* Assignment: The required output is the exact run of lines below that opens at the line with "(∀ a b nn ky" and closes at the line with "let set := k.setOf (!shadow)".

* Available records:
/-- R23, R46 to R51, R65, R70 to R72, R153 to R160: the completion of the command at work on its engine, whatever waits behind it. An OPX
has accumulated its positions into the live set and counts the beats after its last slot check; a caravan one has accumulated at its slot
checks; a RED leaves the set's lists and its depth; an EWL writes its results; a TLOAD writes the table that it names, or fails with
RESERVED_NONZERO when bytes after the exponent are non-zero; an ACCLD of either path leaves its set loaded, tagged and complete; a DRN of
either path that finds no fault writes its copies, or the lists of a RED tile, and leaves the set tagged and complete, cleared when it
says so. Then what waits starts. Nothing but the core, and the stream's draw count, changes. Where the spec leaves the form open the
clauses follow log entries 43, 50 and 93 (the model's choices). -/
def Obligations.ArrayCommandsComplete : Prop :=
  ∀ (c : Fin 192) (w : Waits) (s : State) (j : Job) (f : Frame),
    let k := s.core c
    let beats (k : Core) : Nat := k.rd 0x20100 + k.rd 0x20104 * 2 ^ 32
    let gives (i : Instr) (p : Core → Prop) : Prop := ∃ q, exec i s = .next ((s.setCore c q).startEngines c) ∧ p q
    let key (n : Nat) : DrawKey := s.drawKey f (keyMb (k.mbOf j.slot)) n
    let ended (q : Core) (st : Byte) : Prop :=
      ∀ n, (k.slot j.slot).inst = some n → ∃ n', (q.slot j.slot).inst = some n' ∧ n'.failed = some (n.failed.getD st)
    (k.arrayHead = some (j, f) →
      (∀ a b kk m bl t0 s0 s1 ea eb, j.cmd.args = .opx a b kk m bl t0 s0 s1 → f.bCaravan = false → j.ents = [ea, eb] →
        gives (.opxComplete c w) fun q => (SMap.wf coreReset k.regs = true → beats q = (beats k + opxLastBeats f kk.toNat) % 2 ^ 64) ∧
          q = { k with
            arrayQ := k.arrayQ.tail, regs := q.regs
            live := k.live.opx (k.shape f) ⟨j.mask, bl⟩ f.rows f.cols
              (beatsOf f.isFp32 f.p (opxPositions k f ea 0 kk.toNat fun n e => (k.stored eb).feedVal (!eb.orient) f.b.t n e)) }) ∧
      (∀ a b kk m bl t0 s0 s1, j.cmd.args = .opx a b kk m bl t0 s0 s1 → f.bCaravan = true → caravanTiles kk.toNat ≤ j.tile →
        gives (.opxComplete c w) fun q => (SMap.wf coreReset k.regs = true → beats q = (beats k + opxLastBeats f kk.toNat) % 2 ^ 64) ∧
          q = { k with arrayQ := k.arrayQ.tail, regs := q.regs }) ∧
      (∀ a b nn mn bs ct ib d ea rest, j.cmd.args = .red a b nn mn bs ct ib d → j.ents = ea :: rest →
        let row (i : Nat) : List (Val × BitVec 24) := if i < f.rows then (redStream k f ea (if bs then rest.head? else none) nn.toNat ib.toNat i).1 else []
        gives (.redComplete c w) fun q => q = { k with
          arrayQ := k.arrayQ.tail, regs := q.regs
          live := { (List.range (shapeRows f.shape)).foldl (fun a i => a.redRow (k.shape f) i (d.toNat + 1) mn ct (row i)) k.live with
            red := some (d.toNat + 1) } }) ∧
      (∀ a b nn op ky d tb ea rest ed, j.cmd.args = .ewl a b nn op ky d tb → op ≠ 63 → j.ents = ea :: rest → rest.getLast? = some ed →
        ∃ q, exec (.ewlComplete c w) s = .next (((s.setCore c q).countDraw f).startEngines c) ∧
          q = { k with
            arrayQ := k.arrayQ.tail, regs := q.regs, slots := q.slots, dmem := q.dmem
            sp := (k.writeSeq ed ((List.range nn.toNat).map
              (ewlElem k f (key ky.toNat) op.toNat ea (if ewlUnary op.toNat then none else rest.head?)))).1.sp }) ∧
      (∀ a b nn ky d tb ea, j.cmd.args = .ewl a b nn 63 ky d tb → j.ents = [ea] →
        let img := k.sp.readRun ea.addr 1040
        ((∀ x ∈ img.drop 0x401, x = 0) → gives (.ewlComplete c w) fun q => q = { k with arrayQ := k.arrayQ.tail, regs := q.regs, act := q.act } ∧
          (∀ n, n < 256 → SMap.get actDefault (if tb then q.act[1] else q.act[0]).seg n = BitVec.ofNat 32 (imgLE img (4 * n) 4)) ∧
          (if tb then q.act[1] else q.act[0]).e0 = img.getD 0x400 0 ∧ (if tb then q.act[0] = k.act[0] else q.act[1] = k.act[1])) ∧
        ((∃ x ∈ img.drop 0x401, x ≠ 0) → gives (.ewlComplete c w) fun q => q = { k with arrayQ := k.arrayQ.tail, regs := q.regs, slots := q.slots } ∧
          ended q stReserved))) ∧
    ∀ shadow : Bool, (if shadow then k.shadowHead else k.arrayHead) = some (j, f) →
      (shadow = true → ∀ h g, k.arrayHead = some (h, g) → h.waiting = true → w.skew < k.skewLimit) →
      let set := k.setOf (!shadow)
      let gives (s : State) (i : Instr) (p : Core → Prop) : Prop := ∃ q, exec i s = .next (((s.setCore c q).startEngines c).swpRetry c w.skew) ∧ p q ∧
        (if shadow then q.shadowQ = k.shadowQ.tail ∧ q.arrayQ = k.arrayQ else q.arrayQ = k.arrayQ.tail ∧ q.shadowQ = k.shadowQ) ∧ q.setOf shadow = k.setOf shadow
      (∀ sr live z fm sc tag es, j.cmd.args = .accld sr live z fm sc tag → j.ents = es → (z = false → es ≠ []) →
        let v (i n : Nat) : Val := match z, es with
          | false, e :: _ => accldVal k e i n
          | _, _ => .zero
        gives s (.accldComplete c shadow w) fun q => q.slots = k.slots ∧ q.sp = k.sp ∧ q.dmem = k.dmem ∧
          q.setOf (!shadow) = { loadSet (k.shape f) (if z then 0 else f.rows) f.cols v tag with complete := true, poison := set.poison }) ∧
      (∀ d0 d1 live cl lay tag ky, j.cmd.args = .drn d0 d1 live cl lay tag ky → set.poison = 0 →
        (set.red = none → (∀ q, ((set.checkQuad (bitsOf j.tol 7 0) (bitsOf j.tol 12 8) q).any) = false) →
          ∃ q, exec (.drnComplete c shadow w) s = .next ((((s.setCore c q).countDraw f).startEngines c).swpRetry c w.skew) ∧
            q.sp = (k.drainCopies f set (key ky.toNat) lay j.ents).1.sp ∧ q.setOf (!shadow) = set.drained cl tag ∧ q.setOf shadow = k.setOf shadow ∧
            (if shadow then q.shadowQ = k.shadowQ.tail ∧ q.arrayQ = k.arrayQ else q.arrayQ = k.arrayQ.tail ∧ q.shadowQ = k.shadowQ)) ∧
        ∀ depth e0 e1, set.red = some depth → j.ents = [e0, e1] →
          ∃ q, exec (.drnComplete c shadow w) s = .next ((((s.setCore c q).countDraw f).startEngines c).swpRetry c w.skew) ∧
            q.sp = (k.drainLists f set (key ky.toNat) depth e0 e1).1.sp ∧ q.setOf (!shadow) = set.drained cl tag ∧ q.setOf shadow = k.setOf shadow)

/-- R57 to R59, R147, R156: a DRN whose witness check marks a row, a column or a cross-check, or whose set is poisoned, still ends: its
instance fails with ABFT_MISMATCH or with the recorded status and takes POISONED; a mismatch queues the sweep of groups 0, 1, 4 and 5.
Where the spec leaves the form open the clauses follow log entries 43 and 95 (the model's choices). -/
def Obligations.DrainFindsFaults : Prop :=
  ∀ (c : Fin 192) (s : State) (j : Job) (f : Frame) (d0 d1 : BitVec 8) (live cl : Bool) (lay : BitVec 2) (tag : BitVec 8) (key : Word)
    (w : Waits) (n : Inst),
    let k := s.core c
    let bad := k.shadow.red = none ∧ ∃ q ∈ (k.shape f).quads, (k.shadow.checkQuad (bitsOf j.tol 7 0) (bitsOf j.tol 12 8) q).any = true
    k.shadowQ = [j] → k.arrayQ = [] → k.shadowHead = some (j, f) → j.cmd.args = .drn d0 d1 live cl lay tag key →
    (k.slot j.slot).inst = some n →
    (bad → s.lanternQ.length < 16 → ∃ t n', exec (.drnComplete c true w) s = .next t ∧ ((t.core c).slot j.slot).inst = some n' ∧
      n'.failed = some (n.failed.getD 0x06) ∧ n'.poisoned = true ∧ (t.core c).shadow.tag = some tag ∧
      t.lanternQ = s.lanternQ ++ [{ toll := false, unit := c.val, groups := 0x33 }]) ∧
    (¬ bad → k.shadow.poison ≠ 0 → k.shadow.poison ≠ 0x01 → ∃ t n', exec (.drnComplete c true w) s = .next t ∧
      ((t.core c).slot j.slot).inst = some n' ∧ n'.failed = some (n.failed.getD k.shadow.poison) ∧ n'.poisoned = true ∧
      t.lanternQ = s.lanternQ)

/-- R195, R198, Table 7.6: writes of CORE_CARAVAN_CTL by a writer that reaches the core. FLUSH empties a port in hold and binds it again;
RESUME starts to forward what a forwarding port in hold owes, and frees it at one that does not forward; UNBIND frees a bound, empty port;
none of them acts in another state. Where the spec leaves the form open the clauses follow log entries 28 and 46 (the model's choices). -/
def Obligations.CaravanControl : Prop :=
  ∀ (w : Who) (c : Fin 192) (s : State), s.owns w (s.core c).ctx = true → (s.core c).role ≠ 2 →
    let k := s.core c
    let puts (p : Caravan) : Result := .next (s.setCore c { k with car := p })
    (k.car.state = .hold →
      exec (.flush w c) s = puts { k.car with state := .bound, resuming := false, owed := 0, tiles := [] } ∧
      (k.car.forward = true → k.car.owed ≠ 0 → exec (.resume w c) s = puts { k.car with resuming := true }) ∧
      (k.car.forward = true → k.car.owed = 0 → (∀ t ∈ k.car.tiles, t.consumed = false) →
        exec (.resume w c) s = puts { k.car with state := .bound, resuming := false }) ∧
      (k.car.forward = false →
        let ts := k.car.tiles.filter fun t => !t.consumed
        exec (.resume w c) s = puts (if k.car.owed ≤ ts.length
          then { k.car with state := .bound, resuming := false, tiles := ts.drop k.car.owed, owed := 0 }
          else { k.car with resuming := true, tiles := [], owed := k.car.owed - ts.length }))) ∧
    (k.car.state = .bound → k.car.tiles = [] → exec (.unbind w c) s = puts { inbound := k.car.inbound }) ∧
    (k.car.state ≠ .hold → exec (.flush w c) s = .next s ∧ exec (.resume w c) s = .next s) ∧
    (k.car.state ≠ .bound ∨ k.car.tiles ≠ [] → exec (.unbind w c) s = .next s)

* Exercise result:
      (∀ a b nn ky d tb ea, j.cmd.args = .ewl a b nn 63 ky d tb → j.ents = [ea] →
        let img := k.sp.readRun ea.addr 1040
        ((∀ x ∈ img.drop 0x401, x = 0) → gives (.ewlComplete c w) fun q => q = { k with arrayQ := k.arrayQ.tail, regs := q.regs, act := q.act } ∧
          (∀ n, n < 256 → SMap.get actDefault (if tb then q.act[1] else q.act[0]).seg n = BitVec.ofNat 32 (imgLE img (4 * n) 4)) ∧
          (if tb then q.act[1] else q.act[0]).e0 = img.getD 0x400 0 ∧ (if tb then q.act[0] = k.act[0] else q.act[1] = k.act[1])) ∧
        ((∃ x ∈ img.drop 0x401, x ≠ 0) → gives (.ewlComplete c w) fun q => q = { k with arrayQ := k.arrayQ.tail, regs := q.regs, slots := q.slots } ∧
          ended q stReserved))) ∧
    ∀ shadow : Bool, (if shadow then k.shadowHead else k.arrayHead) = some (j, f) →
      (shadow = true → ∀ h g, k.arrayHead = some (h, g) → h.waiting = true → w.skew < k.skewLimit) →
      let set := k.setOf (!shadow)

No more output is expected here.